Dans cet ultime chapitre, nous sommes sortis du cadre de l’Algérie coloniale en nous intéressant à la transposition d’un mouvement en métropole, à ses tentatives de mobilisation de l’opinion métropolitaine, et à son parcours chaotique post-indépendance. Nous avons retracé les dernières années du M.S.F, à travers, notamment, la section locale qui, fondée en métropole, a su amorcer ce tournant décolonial.
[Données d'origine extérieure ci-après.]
-- ==== Sys2Proof/Machine/Trust.lean ====
section
/-! DEFINITION. The requests of world owners and of system software (R355 to R357, R366), which arrive on the ADMIN
ring of a host port. -/

namespace Sys2Proof.Machine

/-- Does a port accept requests: has the driver given its ADMIN ring a base and a size (R367)?
DEDUCED, log entry 61. -/
def adminOpen (s : State) : Bool :=
  let hasRing := fun (p : Port) => p.link && p.adminBase ≠ 0 && p.adminSize ≠ 0
  hasRing s.portA || hasRing s.portB

/-- A request is refused: nothing changes but that its poster is told. DESIGN CHOICE, log entry 81. -/
def refuseRequest (what : Nat) (s : State) : Out := .next (tell (.refused what) s)

/-- A request runs when a port accepts requests. DESIGN CHOICE, log entry 82. -/
def request (s : State) (k : Out) : Out := if adminOpen s then k else .next s

/-- The world of a registered handle. -/
def handleWorld (s : State) (h : BitVec 16) : Option World :=
  if h = 0 then none else s.allWorlds.find? fun w => w.handle = h

/-- A request for a registered handle. -/
def forHandle (h : BitVec 16) (what : Nat) (s : State) (k : World → Out) : Out :=
  request s <|
    match handleWorld s h with
    | none => refuseRequest what s
    | some w => k w

/-- REGISTER: a handle gets a key id and keys (R355). A sealing key that does not unwrap is refused. -/
def execRegister (h : BitVec 16) (sealing : BitVec 256) (auth : Bool) (s : State) : Out :=
  request s <|
    match freeKeyId s with
    | none => refuseRequest 0 s
    | some k =>
      if !auth || h = 0 || (handleWorld s h).isSome then refuseRequest 0 s
      else
        let w : World := { World.blank with
          key := k, handle := h, sealing := some sealing
          memKey := Config.freeKey s.free (2 * k), macKey := Config.freeKey s.free (2 * k + 1) }
        .next { s with worlds := w :: s.worlds }

/-- The lines that were last written under a key id. -/
def linesOfKey (s : State) (key : Nat) : List Range := (s.lineKeys.filter (·.2 = key)).map fun x => ⟨64 * x.1, 64⟩

/-- DEREGISTER: the scrub of the key id begins, and the keys and tables are gone; refused while a world of the handle
lives (R355, R356, R363). -/
def execDeregister (h : BitVec 16) (s : State) : Out :=
  forHandle h 1 s fun w =>
    if w.live then refuseRequest 1 s
    else
      .next (forgetWorld w.key (scrubRanges w.key (linesOfKey s w.key) (dropCopies w.key (endSlots w.key s))))

/-- GIVE_MEMORY: a range for the pools or the save pool of a handle's worlds, or, with handle 0, for the anonymous
reserve of a VMID. -/
def execGiveMemory (h vmid : BitVec 16) (save : Bool) (base len : Nat) (s : State) : Out :=
  let r : Range := ⟨base, len⟩
  if h = 0 then
    request s <|
      if base + len > Config.deviceBytes then refuseRequest 2 s
      else
        let s := if s.reserves.any (fun v => v.vmid = vmid) then s
          else { s with reserves := s.reserves ++ [⟨vmid, [], [], [], []⟩] }
        .next (mapReserve vmid (fun v => if save then { v with save := v.save ++ [r] } else { v with given := v.given ++ [r] }) s)
  else
    forHandle h 2 s fun w =>
      if base + len > Config.deviceBytes then refuseRequest 2 s
      else .next (s.setWorld (if save then { w with save := w.save ++ [r] } else { w with given := w.given ++ [r] }))

/-- ROOTS: the stage-1 root or, from the hypervisor, the stage-2 root; handle 0 sets the tables of anonymous
worlds. -/
def execRoots (h : BitVec 16) (stage2 : Bool) (root : Nat) (s : State) : Out :=
  if stage2 && !s.accepted.getLsbD 8 then request s (refuseRequest 3 s)
  else if h = 0 then
    request s (.next (if stage2 then { s with anonRoot2 := some root } else { s with anonRoot := root }))
  else
    forHandle h 3 s fun w => .next (s.setWorld (if stage2 then { w with s2root := some root } else { w with s1root := root }))

/-- Is a sealed table entry malformed (R181)? -/
def sealedEntryBad (e : BitVec 128) : Bool := field e 1 21 ≠ 0 || field e 90 6 ≠ 0 || field e 32 16 ≠ 0

/-- SEALED_ENTRY: one entry of the sealed tensor table (R181). -/
def execSealedEntry (h : BitVec 16) (k : BitVec 8) (e : BitVec 128) (s : State) : Out :=
  forHandle h 4 s fun w =>
    if !s.accepted.getLsbD 0 || sealedEntryBad e then refuseRequest 4 s
    else .next (s.setWorld { w with sealedTable := put 0 w.sealedTable k.toNat e })

/-- Is an INGEST that names the key slot in progress? -/
def ingestBusy (s : State) (key slot : Nat) : Bool :=
  s.packets.any fun p => p.key = key && p.kind = 6 && p.f 288 8 = slot

/-- INGEST_KEY: the moment at which a key is installed; no INGEST that names the slot is in progress (R352). -/
def execIngestKey (h : BitVec 16) (k : BitVec 8) (long : Bool) (key : BitVec 256) (auth : Bool) (s : State) : Out :=
  forHandle h 5 s fun w =>
    if !auth then refuseRequest 5 s
    else if ingestBusy s w.key k.toNat then .next s
    else
      let slot : KeySlot := ⟨true, long, false, w.key, 0, key⟩
      .next (s.setWorld { w with ingest := put ⟨false, false, false, 0, 0, 0⟩ w.ingest k.toNat slot })

/-- COMET_QUEUE: registers a queue, or removes one; a malformed header is refused (R268, R269). -/
def execCometQueue (h : BitVec 16) (k : BitVec 8) (hdr : Option DWord) (s : State) : Out :=
  forHandle h 6 s fun w =>
    let others := w.comet.filter fun q => q.index ≠ k.toNat
    match hdr with
    | none => .next (s.setWorld { w with comet := others })
    | some a =>
      let s := headerCheck w.key a s
      match if a.toNat % 64 = 0 then readHeader s w.key a else none with
      | none => refuseRequest 6 s
      | some hd =>
        if cometHeaderBad w.key hd then refuseRequest 6 s
        else
          .next (s.setWorld { w with comet := others ++ [⟨k.toNat, a, field hd.bits 208 2, field hd.bits 200 3⟩] })

/-- BIND_QUEUE (R315): parameters out of their ranges are refused. -/
def execBindQueue (q : Nat) (f : QueueBinding) (s : State) : Out :=
  request s <|
    if q ≥ 1024 || f.weight = 0 || f.bound.toNat < 10 || f.header.toNat % 64 ≠ 0 || ptrSpace f.header ≠ 0
        || (ownerKey s f.handle).isNone then refuseRequest 7 s
    else
      match s.queue q with
      | some _ => .next (mapQueue q (fun x => { x with bind := f, deficit := 0 }) s)
      | none => .next { s with queues := s.queues ++ [⟨q, f, 0, 0, 0, [], [], 0, 0, 0, 0, 0⟩] }

/-- BIND_STREAM (R371): a handle binds one stream. -/
def execBindStream (h : BitVec 16) (port : Bool) (k : BitVec 3) (s : State) : Out :=
  forHandle h 8 s fun w => .next (s.setWorld { w with stream := some (port, k.toNat) })

/-- The contents of a report (R366), with the dies and stacks that are offline (R377). -/
def reportBytes (s : State) (w : World) (nonce : BitVec 256) : List Byte :=
  let bits := fun (l : List Nat) => l.foldl (fun m k => m ||| 2 ^ k) 0
  leBytes 32 nonce.toNat ++ s.measured.flatMap (fun m => leBytes 64 m.toNat) ++ s.versions.flatMap (leBytes 8)
    ++ leBytes 32 s.accepted.toNat ++ leBytes 2 w.key ++ s.peri.flatMap (·.identity) ++ s.kem
    ++ leBytes 2 (bits s.offline) ++ leBytes 2 (bits s.badStacks)

/-- The counters of a die, as the ADMIN ring of a port shows them (R375). -/
def readCounters (s : State) (port : Bool) (die : Nat) : Option Counters :=
  let p := s.port port
  if p.link && p.adminBase ≠ 0 && p.adminSize ≠ 0 then some (nth Counters.zero s.counts die) else none

/-- ATTEST: a signed report over the owner's nonce (R366). -/
def execAttest (h : BitVec 16) (nonce : BitVec 256) (s : State) : Out :=
  forHandle h 9 s fun w =>
    let l := reportBytes s w nonce
    .next (tell (.report l (sign l)) s)

end Sys2Proof.Machine
end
A l’indépendance de l’Algérie, donc, le Mouvement de solidarité féminine quitte le territoire. Le Front de Libération Nationale, qui prend le pouvoir, entame dans les années qui suivent une politique d’arabisation, de création d’une communauté arabo-musulmane qui défait progressivement le maillage du M.S.F. Il s’agit justement d’affirmer une identité musulmane qui n’est pas européenne, et le rejet du colonialisme amène le rejet de l’occidentalisation que les actions du M.S.F promouvaient. Malgré le rôle important joué par les femmes dans la révolution algérienne et dans l’insurrection – qu’elles aient directement combattu dans les rangs du FLN, pris le maquis, ou apporté leur soutien aux rebelles – ces dernières n’obtinrent pas l’égalité sociétale qu’elles espéraient obtenir avec la fin de l’oppression coloniale. L’autofiction de l’écrivaine Nora Hamdi, qui raconte l’histoire de sa propre mère engagée dans la lutte anticoloniale, est à ce titre particulièrement illustrative. Celle-ci s’exprime, avec amertume, des années après la fin de la guerre : « je me demande toujours ce qu’elles ont ressenti lorsque, après s’être battues au même titre que les hommes, à l’Indépendance leurs droits n’ont pas été les mêmes que les hommes, comme ils auraient dû l’être. Je me demande toujours pourquoi la position des femmes n’a pas changé. À part quelques figures connues d’Algériennes de milieux élevés et lettrés, ayant eu plus de libertés, les autres, les femmes du peuple, pour la plupart illettrées ou de milieu pauvre, en majorité à cette époque, rien n’a changé pour elles. La violence de voir leurs droits inchangés après l’Indépendance a dû être terrible. Retourner derrière les fourneaux, position qu’on avait choisie pour elles, devait être incompréhensible. C’était comme nier leurs combats, leurs engagements, leurs souffrances166. » Cet extrait met en perspective l’instrumentalisation des droits des femmes à l’œuvre dans la guerre d’indépendance algérienne,

et ouvre une réflexion intéressante sur les liens entre féminisme et colonialisme, dont nous espérons avoir tracé les contours tout au long de ce travail.